• Data:
━━━━━━━━━━━━━━━━━━━━━━━━━━━━━━

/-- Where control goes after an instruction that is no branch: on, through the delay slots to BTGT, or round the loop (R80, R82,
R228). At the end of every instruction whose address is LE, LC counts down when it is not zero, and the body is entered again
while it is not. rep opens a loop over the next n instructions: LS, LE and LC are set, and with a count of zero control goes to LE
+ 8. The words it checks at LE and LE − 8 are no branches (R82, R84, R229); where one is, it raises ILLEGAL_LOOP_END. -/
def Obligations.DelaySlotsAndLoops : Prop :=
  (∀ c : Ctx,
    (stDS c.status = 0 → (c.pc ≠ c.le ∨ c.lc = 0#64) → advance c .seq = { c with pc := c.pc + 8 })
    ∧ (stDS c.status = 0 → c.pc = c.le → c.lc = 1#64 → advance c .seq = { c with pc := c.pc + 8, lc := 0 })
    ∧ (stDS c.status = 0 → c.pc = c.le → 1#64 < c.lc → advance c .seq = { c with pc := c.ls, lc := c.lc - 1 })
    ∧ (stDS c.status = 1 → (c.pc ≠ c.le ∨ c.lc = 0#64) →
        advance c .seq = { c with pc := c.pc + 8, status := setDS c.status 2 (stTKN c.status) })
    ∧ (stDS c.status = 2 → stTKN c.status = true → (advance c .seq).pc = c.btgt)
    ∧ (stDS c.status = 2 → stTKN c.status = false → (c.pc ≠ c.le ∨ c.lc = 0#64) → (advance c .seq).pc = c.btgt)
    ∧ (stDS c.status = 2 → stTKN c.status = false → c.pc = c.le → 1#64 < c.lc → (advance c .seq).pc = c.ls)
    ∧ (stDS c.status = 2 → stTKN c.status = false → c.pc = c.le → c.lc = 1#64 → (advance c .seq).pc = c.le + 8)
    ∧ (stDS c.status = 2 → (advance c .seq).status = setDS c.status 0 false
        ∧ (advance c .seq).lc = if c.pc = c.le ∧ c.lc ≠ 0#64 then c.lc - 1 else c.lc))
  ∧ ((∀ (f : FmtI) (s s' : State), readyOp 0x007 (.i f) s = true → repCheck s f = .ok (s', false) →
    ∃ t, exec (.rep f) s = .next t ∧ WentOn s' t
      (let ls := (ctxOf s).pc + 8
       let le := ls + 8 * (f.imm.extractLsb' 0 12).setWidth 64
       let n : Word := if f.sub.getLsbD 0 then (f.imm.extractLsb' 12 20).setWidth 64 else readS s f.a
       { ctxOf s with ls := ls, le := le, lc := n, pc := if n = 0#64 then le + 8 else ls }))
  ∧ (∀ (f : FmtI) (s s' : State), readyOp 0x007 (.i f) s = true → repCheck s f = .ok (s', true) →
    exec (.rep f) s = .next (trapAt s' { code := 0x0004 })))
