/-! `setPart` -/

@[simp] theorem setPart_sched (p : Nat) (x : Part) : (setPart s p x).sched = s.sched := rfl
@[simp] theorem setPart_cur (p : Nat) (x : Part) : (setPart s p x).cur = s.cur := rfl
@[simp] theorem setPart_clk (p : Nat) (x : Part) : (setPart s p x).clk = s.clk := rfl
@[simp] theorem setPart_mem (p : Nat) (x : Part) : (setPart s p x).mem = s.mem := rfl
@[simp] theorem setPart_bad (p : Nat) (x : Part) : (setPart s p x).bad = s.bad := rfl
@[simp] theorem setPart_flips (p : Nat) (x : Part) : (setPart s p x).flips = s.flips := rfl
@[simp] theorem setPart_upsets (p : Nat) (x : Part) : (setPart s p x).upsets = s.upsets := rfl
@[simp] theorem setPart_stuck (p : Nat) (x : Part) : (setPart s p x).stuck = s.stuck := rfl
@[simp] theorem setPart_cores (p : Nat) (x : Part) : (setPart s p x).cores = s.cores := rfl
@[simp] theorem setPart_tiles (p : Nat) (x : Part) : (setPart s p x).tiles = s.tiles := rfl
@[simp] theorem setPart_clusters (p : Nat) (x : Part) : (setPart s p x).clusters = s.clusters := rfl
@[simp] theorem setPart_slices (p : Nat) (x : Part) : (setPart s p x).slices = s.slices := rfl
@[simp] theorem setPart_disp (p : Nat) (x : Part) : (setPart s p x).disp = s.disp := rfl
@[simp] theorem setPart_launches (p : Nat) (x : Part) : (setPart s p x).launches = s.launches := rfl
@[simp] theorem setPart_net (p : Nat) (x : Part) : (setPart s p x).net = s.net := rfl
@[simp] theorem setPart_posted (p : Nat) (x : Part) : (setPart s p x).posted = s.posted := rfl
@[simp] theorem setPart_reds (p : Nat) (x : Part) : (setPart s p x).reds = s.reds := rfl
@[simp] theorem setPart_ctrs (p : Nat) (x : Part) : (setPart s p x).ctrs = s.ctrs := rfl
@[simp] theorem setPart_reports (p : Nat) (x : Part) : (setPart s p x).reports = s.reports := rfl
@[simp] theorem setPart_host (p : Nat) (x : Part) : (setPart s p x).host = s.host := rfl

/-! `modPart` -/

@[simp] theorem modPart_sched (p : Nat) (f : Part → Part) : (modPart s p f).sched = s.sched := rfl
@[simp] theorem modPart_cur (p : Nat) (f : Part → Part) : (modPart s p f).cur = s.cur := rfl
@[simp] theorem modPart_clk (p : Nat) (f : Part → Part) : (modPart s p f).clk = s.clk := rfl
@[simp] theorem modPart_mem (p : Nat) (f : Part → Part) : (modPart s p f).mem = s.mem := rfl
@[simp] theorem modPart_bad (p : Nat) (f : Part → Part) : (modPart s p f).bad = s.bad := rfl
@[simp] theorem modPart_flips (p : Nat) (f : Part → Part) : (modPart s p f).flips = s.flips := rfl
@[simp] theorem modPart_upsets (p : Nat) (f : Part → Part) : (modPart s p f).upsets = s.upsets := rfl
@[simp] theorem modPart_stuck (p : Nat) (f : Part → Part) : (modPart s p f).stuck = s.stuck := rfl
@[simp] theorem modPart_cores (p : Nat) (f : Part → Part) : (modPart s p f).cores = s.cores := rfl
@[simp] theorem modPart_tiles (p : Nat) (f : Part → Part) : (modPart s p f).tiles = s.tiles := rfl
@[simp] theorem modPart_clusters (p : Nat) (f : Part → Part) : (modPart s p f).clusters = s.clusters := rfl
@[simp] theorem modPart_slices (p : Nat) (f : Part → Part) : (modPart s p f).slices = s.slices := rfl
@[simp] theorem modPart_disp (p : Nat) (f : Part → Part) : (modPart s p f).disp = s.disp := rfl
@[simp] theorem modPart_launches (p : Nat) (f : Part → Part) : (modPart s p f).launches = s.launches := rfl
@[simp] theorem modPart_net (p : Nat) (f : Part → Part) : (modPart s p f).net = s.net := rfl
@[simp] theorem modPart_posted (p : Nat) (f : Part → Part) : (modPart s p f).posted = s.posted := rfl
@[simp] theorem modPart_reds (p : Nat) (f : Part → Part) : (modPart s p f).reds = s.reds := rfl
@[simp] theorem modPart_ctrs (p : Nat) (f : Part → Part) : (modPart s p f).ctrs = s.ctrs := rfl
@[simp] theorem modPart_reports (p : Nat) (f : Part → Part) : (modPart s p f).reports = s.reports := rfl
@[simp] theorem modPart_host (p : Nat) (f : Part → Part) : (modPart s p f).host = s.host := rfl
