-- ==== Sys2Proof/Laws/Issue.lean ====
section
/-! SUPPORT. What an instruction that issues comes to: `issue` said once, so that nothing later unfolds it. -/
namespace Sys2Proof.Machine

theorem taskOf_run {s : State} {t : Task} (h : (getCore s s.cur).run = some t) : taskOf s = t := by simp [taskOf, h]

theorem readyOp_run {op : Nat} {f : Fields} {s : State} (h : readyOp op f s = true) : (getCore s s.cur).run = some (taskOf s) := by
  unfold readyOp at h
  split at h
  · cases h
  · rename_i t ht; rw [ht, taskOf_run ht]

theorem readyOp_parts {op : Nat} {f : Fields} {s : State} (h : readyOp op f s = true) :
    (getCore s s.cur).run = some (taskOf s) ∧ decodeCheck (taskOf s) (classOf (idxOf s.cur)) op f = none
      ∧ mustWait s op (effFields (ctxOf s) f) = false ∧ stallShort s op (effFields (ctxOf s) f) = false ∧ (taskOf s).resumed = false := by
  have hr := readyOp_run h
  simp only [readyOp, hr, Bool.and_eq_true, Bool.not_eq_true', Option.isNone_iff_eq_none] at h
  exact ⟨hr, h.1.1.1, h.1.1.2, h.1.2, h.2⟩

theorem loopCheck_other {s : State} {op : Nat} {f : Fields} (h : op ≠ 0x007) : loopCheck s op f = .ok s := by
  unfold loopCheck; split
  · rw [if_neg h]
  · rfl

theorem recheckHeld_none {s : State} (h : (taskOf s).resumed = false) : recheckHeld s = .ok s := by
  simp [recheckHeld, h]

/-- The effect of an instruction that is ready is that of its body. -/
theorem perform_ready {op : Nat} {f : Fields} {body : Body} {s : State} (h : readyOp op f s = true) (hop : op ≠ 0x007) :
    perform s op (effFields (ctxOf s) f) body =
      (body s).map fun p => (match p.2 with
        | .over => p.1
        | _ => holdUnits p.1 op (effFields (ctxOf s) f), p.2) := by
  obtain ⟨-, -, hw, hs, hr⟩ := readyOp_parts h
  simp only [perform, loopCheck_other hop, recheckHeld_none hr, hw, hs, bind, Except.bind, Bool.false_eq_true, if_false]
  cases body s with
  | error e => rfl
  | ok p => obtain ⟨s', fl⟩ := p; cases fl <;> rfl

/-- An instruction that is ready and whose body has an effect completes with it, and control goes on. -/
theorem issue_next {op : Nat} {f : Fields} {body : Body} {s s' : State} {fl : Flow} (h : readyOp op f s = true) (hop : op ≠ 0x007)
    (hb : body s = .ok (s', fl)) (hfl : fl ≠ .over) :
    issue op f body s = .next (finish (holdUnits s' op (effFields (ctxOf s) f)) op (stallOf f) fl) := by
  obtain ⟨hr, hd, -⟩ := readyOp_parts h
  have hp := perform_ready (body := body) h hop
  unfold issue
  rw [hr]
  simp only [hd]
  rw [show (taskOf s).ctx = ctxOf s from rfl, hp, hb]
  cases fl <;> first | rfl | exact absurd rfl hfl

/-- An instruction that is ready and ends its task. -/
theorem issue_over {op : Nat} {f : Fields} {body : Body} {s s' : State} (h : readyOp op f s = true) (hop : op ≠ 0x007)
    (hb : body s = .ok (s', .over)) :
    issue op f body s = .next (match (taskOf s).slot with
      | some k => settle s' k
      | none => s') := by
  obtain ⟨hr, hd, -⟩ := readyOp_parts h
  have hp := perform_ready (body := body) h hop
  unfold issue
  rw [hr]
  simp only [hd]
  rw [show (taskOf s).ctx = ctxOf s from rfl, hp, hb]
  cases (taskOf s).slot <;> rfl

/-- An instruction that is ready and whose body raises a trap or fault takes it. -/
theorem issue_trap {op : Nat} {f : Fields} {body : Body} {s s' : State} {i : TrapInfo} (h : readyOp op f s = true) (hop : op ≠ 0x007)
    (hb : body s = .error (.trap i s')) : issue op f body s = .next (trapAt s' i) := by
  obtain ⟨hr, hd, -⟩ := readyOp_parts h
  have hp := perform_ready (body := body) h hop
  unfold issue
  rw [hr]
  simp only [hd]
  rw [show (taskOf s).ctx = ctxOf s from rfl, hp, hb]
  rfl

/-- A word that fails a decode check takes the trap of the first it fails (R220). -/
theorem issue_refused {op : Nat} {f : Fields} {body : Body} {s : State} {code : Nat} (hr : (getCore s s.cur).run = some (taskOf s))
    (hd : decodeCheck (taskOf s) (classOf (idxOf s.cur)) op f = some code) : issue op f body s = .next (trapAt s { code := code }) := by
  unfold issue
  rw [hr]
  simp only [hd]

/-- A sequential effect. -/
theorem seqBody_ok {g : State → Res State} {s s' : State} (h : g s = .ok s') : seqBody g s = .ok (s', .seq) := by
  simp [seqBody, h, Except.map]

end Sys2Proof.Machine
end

━━━━━━━━━━━━━━━━━━━━━━━━━━━━━━

Search the entries above for the word "seqBody", and copy every line where it occurs.

• Solution to this task:
theorem seqBody_ok {g : State → Res State} {s s' : State} (h : g s = .ok s') : seqBody g s = .ok (s', .seq) := by
  simp [seqBody, h, Except.map]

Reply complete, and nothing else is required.